• **Material shown**:
+++++

/-! ### Starting and finishing segments (R219, R224 to R226, R229) -/

/-- The zones that the segment's end touches: ZREL at s = 1, and frozen holds (R225, R292, R293). -/
def boundary (g : Nat) (seg : Segment) (s : State) : State :=
  if hasBit seg.flags 5 then releaseAtEnd g seg.zrel s else s

/-- A running segment has reached its end. -/
def segDone (r : RunSeg) : Bool := if r.seg.kind = 4 then r.seg.dwell ≤ r.dwell else fullS ≤ r.s

/-- The generator's look at the tick before: completed segments leave, halting groups that rest are HALTED. -/
def finishGroup (g : Nat) (s : State) : State :=
  let x := grpSt s g
  let s := deferredZones g s
  match x.state, x.active with
  | .moving, some r =>
    if segDone r then
      let s := boundary g r.seg (onGrp g (fun y => { y with active := x.blend, blend := none }) s)
      if x.blend.isSome then s else frozenBoundary g s
    else s
  | .halting, none => onGrp g (fun y => { y with state := .halted }) s
  | .halting, some r => if haltRest (pathAt s g r) then onGrp g (fun y => { y with state := .halted }) s else s
  | _, _ => s

/-- An axis of the group is being homed (R169, R213): no segment starts. [DESIGN CHOICE, log 65] -/
def groupHoming (s : State) (g : Nat) : Bool :=
  (axesOf s g).any (fun a => (axSt s a).homing || (axSt s a).hgo.isSome || (axSt s a).hbusy)

/-- A group ready to start its next segment (R225): IDLE, at rest at s = 1, or waiting. [DESIGN CHOICE, log 65] -/
def ready (s : State) (g : Nat) : Bool :=
  let x := grpSt s g
  x.active.isNone && (x.state == .idle || x.state == .moving || x.state == .waitZone || x.state == .waitSync)

/-- The zone a ready group waits for is still open. -/
def awaitsZone (s : State) (g : Nat) : Bool := (trlG s g).wait.isSome

/-- The head's ZREQ of a ready group (R225), or IDLE with an empty queue. -/
def zoneStep (g : Nat) (s : State) : State :=
  if !ready s g || awaitsZone s g then s
  else
    match (grpSt s g).queue with
    | [] => onGrp g (fun x => { x with state := .idle }) s
    | h :: _ => if groupHoming s g then s else if hasBit h.flags 4 then requestZone g h.zreq s else s

/-- The head of a ready group may start but for its sync set. -/
def headFree (s : State) (g : Nat) : Option Segment :=
  if !ready s g || awaitsZone s g || groupHoming s g then none
  else
    match (grpSt s g).queue with
    | [] => none
    | h :: _ => if hasBit h.flags 4 && !(trlG s g).held.contains h.zreq then none else some h

/-- Every group of sync set k has its SYNC segment free to start (R226). -/
def syncReady (s : State) (k : Nat) : Bool :=
  (bitsOf (nth s.image.syncSets k)).all (fun g => match headFree s g with
    | some h => hasBit h.flags 1 && h.sync = k
    | none => false)

/-- The conveyor position that a TRACK segment follows (R227). -/
def conveyorPos (s : State) (h : Nat) : Pos :=
  match axisAt s h 0 with
  | some a => if (axisCfg s a).dst != .none then (axSt s a).ref
    else (axSt s a).fb + ((axSt s a).fb - (axSt s a).fbPrev)
  | none => 0

/-- Start a segment from the present references (R223). -/
def startRun (s : State) (g : Nat) (seg : Segment) (e : PathEnd) : RunSeg :=
  let d := pathDur (pathIn s g seg e.q e.pose) 0
  { seg := seg, start := e.q, pose0 := e.pose, dur := d, durSet := d, track := conveyorPos s seg.trk }

/-- The head of a group starts: the group is MOVING. -/
def startHead (g : Nat) (s : State) : State :=
  match (grpSt s g).queue with
  | [] => s
  | h :: r =>
    let x := startRun s g h (hereOf s g)
    onGrp g (fun y => { y with
      state := .moving, queue := r, active := some { x with fresh := y.newSegs == r.length + 1 }, segId := h.segId, syncWait := 0, syncRaised := false }) s

/-- A segment released at the E0 of this tick stays in its queue when SAF decides SS1-r or STO in the tick, and moves nothing (R27). [DEDUCED, log 136] -/
def keepReleased (g : Nat) (s : State) : State :=
  onGrp g (fun y => match y.active with
    | some r => if r.fresh then { y with queue := r.seg :: y.queue, active := none } else y
    | none => y) s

+++++

• **Work task**: For the word "Bool", please say how many lines in the entries hold it, with only the number as the reply.

• **Solved problem**: 5